Summary
In Rubenstein v. Cohen (138 Misc. 305, 306) defendant's motion to consolidate a nonjury case with a jury case was denied because "defendant may not consolidate a jury case with a non-jury case and have the consolidated action tried before a jury, because such a procedure would result in the trial of two cases before a jury upon the payment of only one jury fee."
Summary of this case from Parsoff v. Brogrand Realty Corp.Opinion
November 6, 1930.
Appeal from the Municipal Court.
Slade Ohringer, for the plaintiff.
Israel Grunstein, for the defendant.
The defendant, the moving party herein, is being sued by this plaintiff in two actions in this court. Both actions are for rent, and are based on a similar state of facts, but involve different months, and were commenced at different times.

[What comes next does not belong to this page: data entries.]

/-! ## Words written out from the encodings (30_encoding.md R93, R94, R110, R111) -/

theorem test_word_edge_high : Sys2Proof.decode 0x300000190#36 = .edge true 400#32 := by decide
theorem test_word_edge_low : Sys2Proof.decode 0x2000007D0#36 = .edge false 2000#32 := by decide
theorem test_word_idle : Sys2Proof.decode 0x000000000#36 = .idle := by decide
theorem test_word_sync_reset : Sys2Proof.decode 0x400000190#36 = .syncReset := by decide
theorem test_word_cmd_accept : Sys2Proof.decode 0x600000000#36 = .cmdAccept := by decide
theorem test_word_reset : Sys2Proof.decode 0x800000000#36 = .reset := by decide
theorem test_word_decode : Sys2Proof.decode 0xA00000000#36 = .decode := by decide
theorem test_word_reserved110 : Sys2Proof.decode 0xC00000000#36 = .reserved110 := by decide
theorem test_word_reserved111 : Sys2Proof.decode 0xE00000000#36 = .reserved111 := by decide
theorem test_encode_edge : Sys2Proof.encode (.edge false 3200#32) = 0x200000C80#36 := by decide
theorem test_encode_decode : Sys2Proof.encode .decode = 0xA00000000#36 := by decide
theorem test_table_word : decodeTableWord 40 0x30000000A = some (.edge true 10#32) := by decide
theorem test_table_word_too_wide : decodeTableWord 40 0x1000000000 = none := by decide
theorem test_number_too_wide :
    decodeNat 0x1000000000 = .error (.wordTooWide 0x1000000000) := by decide

/-! ## Ill-formed terms, one for each check -/

theorem test_edge_line_fits : (Line.edge 4294967295 true).wellFormed = true := by decide
theorem test_edge_line_too_long : (Line.edge 4294967296 true).wellFormed = false := by decide
theorem test_word_line_too_big : (Line.word 256).wellFormed = false := by decide
theorem test_frame_line_too_big : (Line.frame 0x43 0xCD 0xEF 0x2A 256).wellFormed = false := by decide
theorem test_glitch_line_at_bound : (Line.glitch 50).wellFormed = true := by decide
theorem test_glitch_line_too_long : (Line.glitch 51).wellFormed = false := by decide
theorem test_ill_formed_line_has_no_expansion : expand (.glitch 51) = none := by decide
theorem test_decode_not_presentable : Instr.decode.presentable = false := by decide
theorem test_reserved110_not_presentable : Instr.reserved110.presentable = false := by decide
theorem test_reserved111_not_presentable : Instr.reserved111.presentable = false := by decide

/-! ## The pseudo-operations (R111, and the words of 95_test_vectors.md P1) -/

theorem test_frame_begins_as_P1 :
    ((frameOps p1).map Sys2Proof.encode).take 8
      = [0x300000190, 0x200000C80, 0x300000190, 0x200000320, 0x300000190, 0x200000320, 0x300000320,
          0x200000190] := by decide
theorem test_frame_has_221_edges : (frameOps p1).length = 221 := by decide +kernel

/-! ## One step (95_test_vectors.md sections 2.1, 2.2, 2.7, 2.8) -/

/-- V-CAP-4's second EDGE: the fold wraps modulo 2^32. -/
theorem test_edge_fold_wraps :
    (after (.edge true 50) { State.reset with wr := 1, ring := [(0, low 4294967295)] }).map
      (fun t => (t.ring, t.wr.val)) = some ([(0, low 49)], 1) := by decide
/-- V-CAP-5: an append at slot 999. -/
theorem test_edge_append_at_top :
    (after (.edge false 3200) { State.reset with wr := 999 }).map (fun t => (t.ring, t.wr.val))
      = some ([(999, low 3200)], 0) := by decide
/-- V-SYN-13: a misalignment, under both values of SYNC_RESTART. -/
theorem test_misalignment :
    (after (.edge false 3200) (locked 2 2 24 44 (high 400))).map sync = some (0, 0, 0, false)
      ∧ (after (.edge false 3200)
          { locked 2 2 24 44 (high 400) with params := ⟨.five, true⟩ }).map sync
        = some (1, 45, 45, false) := by decide
/-- V-SYN-15 and V-SYN-17: the level decides at distance 20, the duration does not. -/
theorem test_armed :
    (after (.edge false 400) (locked 10 2 200 220 (low 400))).map sync = some (10, 2, 200, false)
      ∧ (after (.edge true 5000) (locked 10 2 200 220 (low 400))).map sync
        = some (10, 2, 200, true) := by decide
/-- R147 on a count no run reaches (log entry 15): the EDGE is stored and the cursor moves on all the same. -/
theorem test_edge_on_illegal_count :
    ∃ t, exec (.edge true 400) { State.reset with bc := 13 } = .next t ∧ t.ring = [(0, high 400)]
      ∧ t.wr.val = 1 :=
  ⟨_, rfl, rfl, rfl⟩
/-- V-SYN-18. -/
theorem test_sync_reset :
    (after .syncReset { locked 7 2 134 150 (low 400) with ready := false }).map
      (fun t => (sync t, t.wr.val)) = some ((0, 0, 0, false), 150) := by decide
/-- V-DEC-3. -/
theorem test_cmd_accept :
    (after .cmdAccept { State.reset with cmdValid := true, cmd := commandOf Config.default p1 }).map
      (fun t => (t.cmdValid, t.cmdData)) = some (false, 0x0843CDEF05FB0304) := by decide
/-- V-RST-1. -/
theorem test_reset :
    (after .reset (pending (cleanFramePulses p1))).map (fun t => (t.stat, t.cmdData, t.captureEn, t.ring))
      = some (0, 0, true, []) := by decide +kernel
/-- V-DEC-1: P1's DECODE. -/
theorem test_decode_P1 :
    (after .decode (pending (cleanFramePulses p1))).map
      (fun t => (t.cmdData, t.stat)) = some (0x0843CDEF05FB0304, 0x3FFF960) := by decide +kernel
/-- R301: the detector is cleared and the cursor kept on a failed decode too. -/
theorem test_decode_failed :
    (after .decode (pending [])).map (fun t => (sync t, t.wr.val, t.decStatus))
      = some ((0, 0, 0, false), 221, 3) := by decide +kernel
/-- V-CMD-8: LEAD_W = 4. -/
theorem test_decode_lead_four :
    (after .decode
        { pending (cleanFramePulses ⟨0x8B, 0xCD, 0xEF, 0x59, 0x34⟩) with params := ⟨.four, false⟩ }).map
      (fun t => (t.cmdData, t.stat)) = some (0x088BCDEF05020304, 0x3FFF960) := by decide +kernel
/-- V-DEC-5. -/
theorem test_idle : after .idle State.reset = some State.reset := by decide
theorem test_reserved110 : after .reserved110 State.reset = some State.reset := by decide
theorem test_reserved111 : after .reserved111 State.reset = some State.reset := by decide
/-- A DECODE listed where it is not enabled (R95 (c)). -/
theorem test_decode_refused : after .decode State.reset = none := by decide
/-- The next word is fetched and run (V-CAP-1). -/
theorem test_fetch_word :
    (fetch (State.reset.withFetchWord 40 0x300000190)).1 = .edge true 400 := by decide
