-- ==== Sys2Proof/Machine/Flags.lean ====
section
/-! DEFINITION. The core has no flags (R21). This file holds the tests that decide what happens next: the two bit
tests of the division steps, which store nothing (R21, R34), the status codes (R92), and the two checks of the CRC
commands (R83, R84, R94). -/

namespace Sys2Proof.Machine

/-- The leading-bit test of the normal convention, r[7] (R34, R60; mask 0x80). -/
def topBit (r : Byte) : Bool := r.getLsbD 7

/-- The leading-bit test of the reflected convention, r[0] (R34, R62; mask 0x1). -/
def lowBit (r : Byte) : Bool := r.getLsbD 0

/-- The two bits of a status (R92). -/
def Status.code : Status → BitVec 2
  | .ok => 0b00#2
  | .illegalCommand => 0b01#2
  | .noTable => 0b10#2
  | .lengthError => 0b11#2

/-- `N > MSG_LEN_MAX` (R74, R83); never so when the parameter is unbounded (R92). -/
def lengthExceeded (s : State) : Bool :=
  match s.cfg.msgLenMax with
  | none => false
  | some m => decide (m < s.msg.length)

/-- The slot of a convention (R22, R49). -/
def State.slot (s : State) : Conv → Slot
  | .normal => s.slotN
  | .reflected => s.slotR

/-- The check of a bitwise command: the message length alone (R74, R75). -/
def checkLength (s : State) : Option Status :=
  if lengthExceeded s then some .lengthError else none

/-- The checks of a table command, LENGTH_ERROR before NO_TABLE (R83, R84, R94). -/
def checkTable (c : Conv) (s : State) : Option Status :=
  match checkLength s with
  | some st => some st
  | none => if (s.slot c).valid then none else some .noTable

end Sys2Proof.Machine
end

By this motion the defendant seeks one of two alternative forms of relief with respect to the action first commenced. In that action the defendant failed to demand a jury, and now moves to consolidate it with the action subsequently commenced, wherein the defendant is entitled to a jury trial. This court holds, in accordance with the views it expressed upon the argument of the motion, that the defendant may not consolidate a jury case with a non-jury case and have the consolidated action tried before a jury, because such a procedure would result in the trial of two cases before a jury upon the payment of only one jury fee.
The defendant, however, presses its demand for the alternative relief, namely, that the action first commenced be transferred to the Municipal Court, Fourth District, Borough of Brooklyn, on the ground that plaintiff is a non-resident and defendant resides in the borough of Brooklyn. The plaintiff objects upon the ground that defendant failed to move for a change of venue within ten days after the service of a demand therefor, as required by rule 146 of the Rules of Civil Practice.
Inasmuch as the Municipal Court Code does not limit the time for moving for a change of venue after timely service of a demand for such change, I hold that rule 146 is applicable. It is urged by defendant that this rule is not mandatory, but is discretionary with the court. Whether or not it is discretionary need not now be decided, because even if the application of the rule were discretionary, the fact that defendant made no motion until nearly five months after his demand would deprive him of the right to favorable consideration. Motion denied.